Applicant's summary and conclusion

Interpretation of results:

sligthly toxic

Remarks:

Migrated information Criteria used for interpretation of results: other: High Production Volume Chemicals Branch Risk Assessment Division Office of Pollution Prevention and Toxics Environmental Protection Agency US

Conclusions:

As only one dose level was dosed and produced mortality in 3/8 of the test animals, an LD50 could not be calculated.
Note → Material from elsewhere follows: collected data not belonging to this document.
-- ==== Sys2Proof/Machine/Flags.lean ====
section
/-! DEFINITION. Every flag computation: a flag is a truth value written to VF as 0 or 1
(`spec/10_state.md` R21, `spec/41_alu.md` R89). -/

namespace Sys2Proof.Machine

/-- A flag as the byte VF holds. -/
def flagByte (f : Bool) : Byte := if f then 1 else 0

/-- Carry out of bit 7 of a + b (`spec/41_alu.md` R96). -/
def carryFlag (a b : Byte) : Bool := decide (255 < a.toNat + b.toNat)

/-- NOT borrow of a - b: set when a ≥ b (R97, R99). -/
def notBorrowFlag (a b : Byte) : Bool := decide (b.toNat ≤ a.toNat)

/-- The bit a right shift moves out, bit 0 (R98). -/
def lsbFlag (a : Byte) : Bool := a.getLsbD 0

/-- The bit a left shift moves out, bit 7 (R100). -/
def msbFlag (a : Byte) : Bool := a.getLsbD 7

/-- A pixel of the list is lit (`spec/43_display.md` R121). -/
def State.collisionFlag (s : State) (ps : List Nat) : Bool := ps.any (fun p => s.pixel p == lit)

/-- VF <- flag. -/
def State.setFlag (s : State) (f : Bool) : State := s.setReg vf (flagByte f)

/-- V[x] <- result, then VF <- flag, so that VF ends as the flag when x = F (R89). -/
def State.setResultThenFlag (s : State) (x : Reg) (result : Byte) (f : Bool) : State := (s.setReg x result).setFlag f

end Sys2Proof.Machine
end

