-- ==== Sys2Proof/Machine/Core.lean ====
section
/-! DEFINITION. The machine as the host's interface takes it. -/

def Sys2Proof.core : Host.Core :=
  { State := Sys2Proof.Machine.State
    Fault := Sys2Proof.Machine.Fault
    Refusal := Sys2Proof.Machine.Refusal
    step := Sys2Proof.Machine.step
    reset := Sys2Proof.Machine.State.reset }
end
From the data presented the LD50 is greater than 10 mL/kg of body weight.

Executive summary:

When the test substance was administered dermally at one dose level of 10 mL/kg bw to the nonabraded skin of 8 New Zealand White rabbits (4 males and 4 females), signs of systemic toxicity occurred (anorexia, adipsia, emaciation and decreased defecation) during the post dose observation period of 14 days. Three/eight animals were found dead on day 2 of the study. Positive gross pathologic findings were observed in four/eight of the test animals. From the data presented in the report the LD50 of the test substance is greater than 10 mL/kg bw (11,430 mg/kg bw).